------ INFORMATION
/-- REACH_FORWARD, REACH_REQUEST, REACH_RESPONSE, WAIT_NOTICE and REACH_TIMEOUT (R312–R318): a packet short of its last hop goes on by its route, or a
request is answered RCH_PATH_LOST; one for another device goes by a relay entry, or is answered RCH_NO_ROUTE; a request that is not admitted is
answered so and reported; one that is, is performed in the slice it names and answered; a response, a wait's notice or a missing answer ends its
request once. -/
def Obligations.ReachPackets : Prop :=
  ∀ (s : State) (port : PortNo) (kind : ReachKind) (h : ReachHdr) (data : List Byte),
    s.blk.rchUp port = true → s.blk.ext.need = [] → s.blk.ext.used = [] → 1 ≤ h.hop.val →
    let k := RPacket.of kind h data
    let k' : RPacket := { k with ret := setBits k.ret (2 * (h.hop - 1)) 2 port }
    let units := 3 + ceilDiv data.length 16
    let own := s.blk.rd Reg.RCH_DEV.DEV_ID
    let req := k.isReq
    let last := k.hops ≤ k.hop
    let out := bits k.route (2 * k.hop) 2
    let via := findIdx 256 fun i => s.blk.is (Reg.RCH_RELAY00.VALID i) && decide (s.blk.rd (Reg.RCH_RELAY00.DEV_ID i) = k.dst)
    let l := s.blk.rport port
    let owed : ReachPort := { l with owedReq := l.owedReq + (if req then units else 0), owedRsp := l.owedRsp + (if req then 0 else units) }
    let regs := [Reg.RCH_FWD_DROP.COUNT port, Reg.RCH_FWD_DROP.COUNT (bits k'.ret (2 * (k.hop - 1)) 2)] ++ Fld.rchErr port ++ Fld.rchErr out
    -- the way back to the request's source is the port it came by
    let back (st : Nat) (d : List Byte) : RPacket :=
      { dst := k.src, src := own, slice := k.slice, kind := 6, ensign := k.ensign, tag := k.tag, len := d.length - 1, units := ceilDiv d.length 16
        route := (List.range k.hop).foldl (fun n j => n + bits k'.ret (2 * (k.hop - 1 - j)) 2 * 2 ^ (2 * j)) 0
        hop := 1, hops := k.hop, relays := 0, ret := 0, addr := 0, status := st, data := d }
    let idle := k.relays = 0 ∧ l.removed = false ∧ ({ owed with txq := l.txq } : ReachPort).Idle
    let arrives (t : State) := t = { s with blk := { s.blk with regs := t.blk.regs, reach := t.blk.reach, out := t.blk.out, ext := t.blk.ext } }
    let told := Status.foreign k.status
    -- short of the last hop, and through a relay
    ((last → k.dst ≠ own → via = none ∨ s.blk.is Reg.RCH_DEV.RELAY_EN = false ∨ 15 ≤ k.relays →
        (req = false → Yields (.reachForward port kind h data) s fun t =>
          t.blk.rd (Reg.RCH_FWD_DROP.COUNT port) = satAdd 32 (s.blk.rd (Reg.RCH_FWD_DROP.COUNT port)) 1 ∧ t.blk.out = s.blk.out ∧ t.blk.rport port = owed ∧
          s.blk.FieldsKept t.blk regs ∧ arrives t) ∧
        (req = true → idle → (back Code.RCH_NO_ROUTE []).credits ≤ l.rspCr → Yields (.reachForward port kind h data) s fun t =>
          s.blk.reachSent t.blk = [(port.val, back Code.RCH_NO_ROUTE [])] ∧ s.blk.FieldsKept t.blk regs ∧ arrives t) ∧
        (req = true → k.relays = 0 → l.removed = true → Yields (.reachForward port kind h data) s fun t =>
          t.blk.out = s.blk.out ∧ t.blk.rport port = owed ∧ s.blk.FieldsKept t.blk regs ∧ arrives t)) ∧
      (∀ i, last → k.dst ≠ own → via = some i → s.blk.is Reg.RCH_DEV.RELAY_EN = true → k.relays < 15 →
        let r := s.blk.rd (Reg.RCH_RELAY08.ROUTE i)
        s.blk.rchUp (bits r 0 2) = true → bits r 0 2 ≠ port.val → (s.blk.rport (bits r 0 2)).Idle →
        units ≤ (s.blk.rport (bits r 0 2)).reqCr → units ≤ (s.blk.rport (bits r 0 2)).rspCr → Yields (.reachForward port kind h data) s fun t =>
          s.blk.reachSent t.blk = [(bits r 0 2, { k' with route := r, hops := s.blk.rd (Reg.RCH_RELAY00.HOPS i), hop := 1, relays := k.relays + 1 })] ∧
          t.blk.rport port = owed ∧ s.blk.FieldsKept t.blk [] ∧ arrives t) ∧
      (¬last → s.blk.rchUp out = true → out ≠ port.val → (s.blk.rport out).Idle → units ≤ (s.blk.rport out).reqCr → units ≤ (s.blk.rport out).rspCr →
        Yields (.reachForward port kind h data) s fun t =>
          s.blk.reachSent t.blk = [(out, { k' with hop := k.hop + 1 })] ∧ t.blk.rport port = owed ∧ s.blk.FieldsKept t.blk [] ∧ arrives t) ∧
      (¬last → s.blk.rchUp out = false → req = true → idle → (back Code.RCH_PATH_LOST []).credits ≤ l.rspCr → Yields (.reachForward port kind h data) s fun t =>
        s.blk.reachSent t.blk = [(port.val, back Code.RCH_PATH_LOST [])] ∧ s.blk.FieldsKept t.blk regs ∧ arrives t)) ∧
    -- a request for this device
    (last → k.dst = own → req = true → k.relays = 0 → k.hop = 1 → l.Idle → l.removed = false →
      (s.blk.admitted k.src k.slice = false → (back Code.RCH_NOT_ADMITTED []).credits ≤ l.rspCr → Yields (.reachRequest port kind h data) s fun t =>
        s.blk.reachSent t.blk = [(port.val, back Code.RCH_NOT_ADMITTED [])] ∧ s.blk.Raised t.blk (Src.reachPort port) Kind.REACH_NOT_ADMITTED k.slice k.addr ∧
        s.blk.FieldsKept t.blk regs ∧
        t = { s with blk := { s.blk with regs := t.blk.regs, reach := t.blk.reach, out := t.blk.out, fc := t.blk.fc, ext := t.blk.ext } }) ∧
      (s.blk.admitted k.src k.slice = true →
        let b := s.blk.setRPort port owed
        let r := b.rchPerform port k'
        let b' := r.1
        let st := r.2.1
        let d := r.2.2
        b'.ext = s.blk.ext → b'.reach = b.reach → b'.out = s.blk.out → b'.rd Reg.RCH_DEV.DEV_ID = own → b'.rchUp port = true →
          (back st (if st = Code.SUCCESS then d else [])).credits ≤ l.rspCr → Yields (.reachRequest port kind h data) s fun t =>
            s.blk.reachSent t.blk = [(port.val, back st (if st = Code.SUCCESS then d else []))] ∧
            (kind = .read → k.status = 0 → (st, d) = (b.dlaRead (b.mkWho (.reach port) (some k.slice) k.ensign) k.addr (k.len + 1)).2) ∧
            t.blk.shelf = b'.shelf ∧ t.blk.hbm = b'.hbm ∧ t.blk.sync = b'.sync ∧ t.blk.queues = b'.queues ∧ b'.FieldsKept t.blk [])) ∧
    -- the answers to this device's own
    (last → k.dst = own →
      (s.blk.rchReq k.tag = none → Yields (.reachResponse port h data) s (fun t => s.blk.FieldsKept t.blk [] ∧ t.blk.out = s.blk.out ∧ t.blk.queues = s.blk.queues ∧ arrives t) ∧
        Yields (.waitNotice port h) s fun t => s.blk.FieldsKept t.blk [] ∧ t.blk.out = s.blk.out ∧ t.blk.queues = s.blk.queues ∧ arrives t) ∧
      ∀ r, s.blk.rchReq k.tag = some r →
        let gone := s.blk.reach.reqs.erase r
        let fs := [Reg.RCH_STATUS.OUTSTANDING r.port] ++ Fld.rchErr (s.blk.entryPort r.entry r.onAlt)
        (r.late = true → Yields (.reachResponse port h data) s fun t =>
          t.blk.reach.reqs = gone ∧ t.blk.ext.done = s.blk.ext.done ∧ s.blk.FieldsKept t.blk fs ∧ arrives t) ∧
        (let len := r.need.len
         r.late = false → r.registered = false → r.need.target.isPeer = true → s.blk.ext.sent.contains r.need = true →
          (k.status = Code.RCH_PATH_LOST → s.blk.NoPeerWork) → Yields (.reachResponse port h data) s fun t =>
            t.blk.reach.reqs = gone ∧
            t.blk.ext.done = s.blk.ext.done ++ [⟨r.need, told, match r.need.op with
              | .read => if told = Code.SUCCESS then sliceBytes data 0 len else zeros len
              | _ => []⟩] ∧
            (k.status = Code.RCH_PATH_LOST → s.blk.is (Reg.RCH_PEER00.ON_ALT r.entry) = r.onAlt →
              NSet.has (if r.onAlt then t.blk.reach.failed else t.blk.reach.priLost) r.entry = true) ∧
            (if told = Code.UNSPECIFIED_ERROR then s.blk.Raised t.blk (Src.reachPort r.port) Kind.UNSPECIFIED 0 0 else t.blk.fc = s.blk.fc) ∧
            s.blk.FieldsKept t.blk fs ∧
            t = { s with blk := { s.blk with regs := t.blk.regs, reach := t.blk.reach, out := t.blk.out, ext := t.blk.ext, fc := t.blk.fc } }) ∧
        (∀ key, r.need.target.waitKey = some key → r.late = false →
          (r.registered = false → k.status = Code.SUCCESS → Yields (.reachResponse port h data) s fun t =>
            t.blk.reach.reqs = (s.blk.reach.reqs.map fun x => if x = r then { r with registered := true } else x) ∧ t.blk.queues = s.blk.queues ∧
            s.blk.FieldsKept t.blk fs ∧ arrives t) ∧
          (s.blk.ext.sent.contains r.need = true → ∀ c : CmdRec, (s.blk.queue (key / 65536)).inflight = [c] → c.id < 65536 → key % 65536 = c.id → c.cmd.sigAmt = 0 → c.cmd.cpl = false →
            (s.blk.queue (key / 65536)).block = some (.wait c.id) → c.result = none → Yields (.waitNotice port h) s fun t =>
              t.blk.reach.reqs = gone ∧ (t.blk.queue (key / 65536)).inflight = [] ∧ (t.blk.queue (key / 65536)).block = none ∧
              t.blk.ext.sent = s.blk.ext.sent.filter fun n => n ≠ r.need)) ∧
        (∀ tag : BitVec 14, tag.toNat = k.tag →
          (r.late = true ∨ r.registered = true → exec (.reachTimeout tag) s = .next s) ∧
          (r.late = false → r.registered = false → r.need.target.isPeer = true → s.blk.ext.sent.contains r.need = true → Yields (.reachTimeout tag) s fun t =>
            t.blk.reach.reqs = (s.blk.reach.reqs.map fun x => if x = r then { r with late := true } else x) ∧
            (t.blk.ext.done.map fun x => (x.need, x.status)) = (s.blk.ext.done.map fun x => (x.need, x.status)) ++ [(r.need, Code.RCH_TIMEOUT)] ∧
            s.blk.FieldsKept t.blk [Reg.RCH_STATUS.OUTSTANDING r.port] ∧ arrives t)))
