-- ==== Sys2Proof/Laws/Frames.lean ====
section
/-! SUPPORT. How frames compose: a write of a field that a frame names keeps the frame. -/

namespace Sys2Proof.Machine

theorem Block.FieldsKept.refl (b : Block) (fs : List Fld) : b.FieldsKept b fs := fun _ _ _ => rfl

theorem Block.FieldsKept.trans {b c d : Block} {fs : List Fld} (h : b.FieldsKept c fs) (k : c.FieldsKept d fs) :
    b.FieldsKept d fs := fun g w a => (k g w a).trans (h g w a)

theorem Block.FieldsKept.wr {b c : Block} {fs : List Fld} (h : b.FieldsKept c fs) (f : Fld) (n : Nat) (m : f ∈ fs) :
    b.FieldsKept (c.wr f n) fs := fun g w a => by
  rw [Block.rd_wr_of_disjoint c f g n w (a f m), h g w a]

theorem Block.FieldsKept.count {b c : Block} {fs : List Fld} (h : b.FieldsKept c fs) (f : Fld) (n : Nat) (m : f ∈ fs) :
    b.FieldsKept (c.count f n) fs := h.wr f _ m

/-- Registers alone decide the frame of fields. -/
theorem Block.FieldsKept.of_regs {b c d : Block} {fs : List Fld} (h : b.FieldsKept c fs) (e : d.regs = c.regs) :
    b.FieldsKept d fs := fun g w a => by
  rw [← h g w a]; simp [Block.rd, e]

theorem Block.FieldsKept.mono {b c : Block} {fs gs : List Fld} (h : b.FieldsKept c fs) (m : ∀ f ∈ fs, f ∈ gs) :
    b.FieldsKept c gs := fun g w a => h g w fun f hf => a f (m f hf)

/-- A fold that writes only named fields. -/
theorem Block.FieldsKept.foldl {α : Type} {fs : List Fld} (l : List α) (step : Block → α → Block)
    (h : ∀ (b : Block) a, a ∈ l → b.FieldsKept (step b a) fs) (b : Block) : b.FieldsKept (l.foldl step b) fs := by
  induction l generalizing b with
  | nil => exact .refl b fs
  | cons a l ih =>
    exact (h b a (by simp)).trans (ih (fun c x hx => h c x (by simp [hx])) (step b a))

/-- A fold keeps a part that each of its steps keeps. -/
theorem foldl_keeps {α β γ : Type} (p : β → γ) (l : List α) (step : β → α → β) (h : ∀ b a, p (step b a) = p b) (b : β) :
    p (l.foldl step b) = p b := by
  induction l generalizing b with
  | nil => rfl
  | cons a l ih => exact (ih (step b a)).trans (h b a)

end Sys2Proof.Machine
end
------------
**PROBLEM STATEMENT:** Output nothing but the lines from the one that contains "b.FieldsKept d fs := fun g w a => by" through the final line of the entries above, exactly as they appear.

**SOLUTION FOR THIS TASK:**
    b.FieldsKept d fs := fun g w a => by
  rw [← h g w a]; simp [Block.rd, e]

theorem Block.FieldsKept.mono {b c : Block} {fs gs : List Fld} (h : b.FieldsKept c fs) (m : ∀ f ∈ fs, f ∈ gs) :
    b.FieldsKept c gs := fun g w a => h g w fun f hf => a f (m f hf)

/-- A fold that writes only named fields. -/
theorem Block.FieldsKept.foldl {α : Type} {fs : List Fld} (l : List α) (step : Block → α → Block)
    (h : ∀ (b : Block) a, a ∈ l → b.FieldsKept (step b a) fs) (b : Block) : b.FieldsKept (l.foldl step b) fs := by
  induction l generalizing b with
  | nil => exact .refl b fs
  | cons a l ih =>
    exact (h b a (by simp)).trans (ih (fun c x hx => h c x (by simp [hx])) (step b a))

/-- A fold keeps a part that each of its steps keeps. -/
theorem foldl_keeps {α β γ : Type} (p : β → γ) (l : List α) (step : β → α → β) (h : ∀ b a, p (step b a) = p b) (b : β) :
    p (l.foldl step b) = p b := by
  induction l generalizing b with
  | nil => rfl
  | cons a l ih => exact (ih (step b a)).trans (h b a)

end Sys2Proof.Machine
end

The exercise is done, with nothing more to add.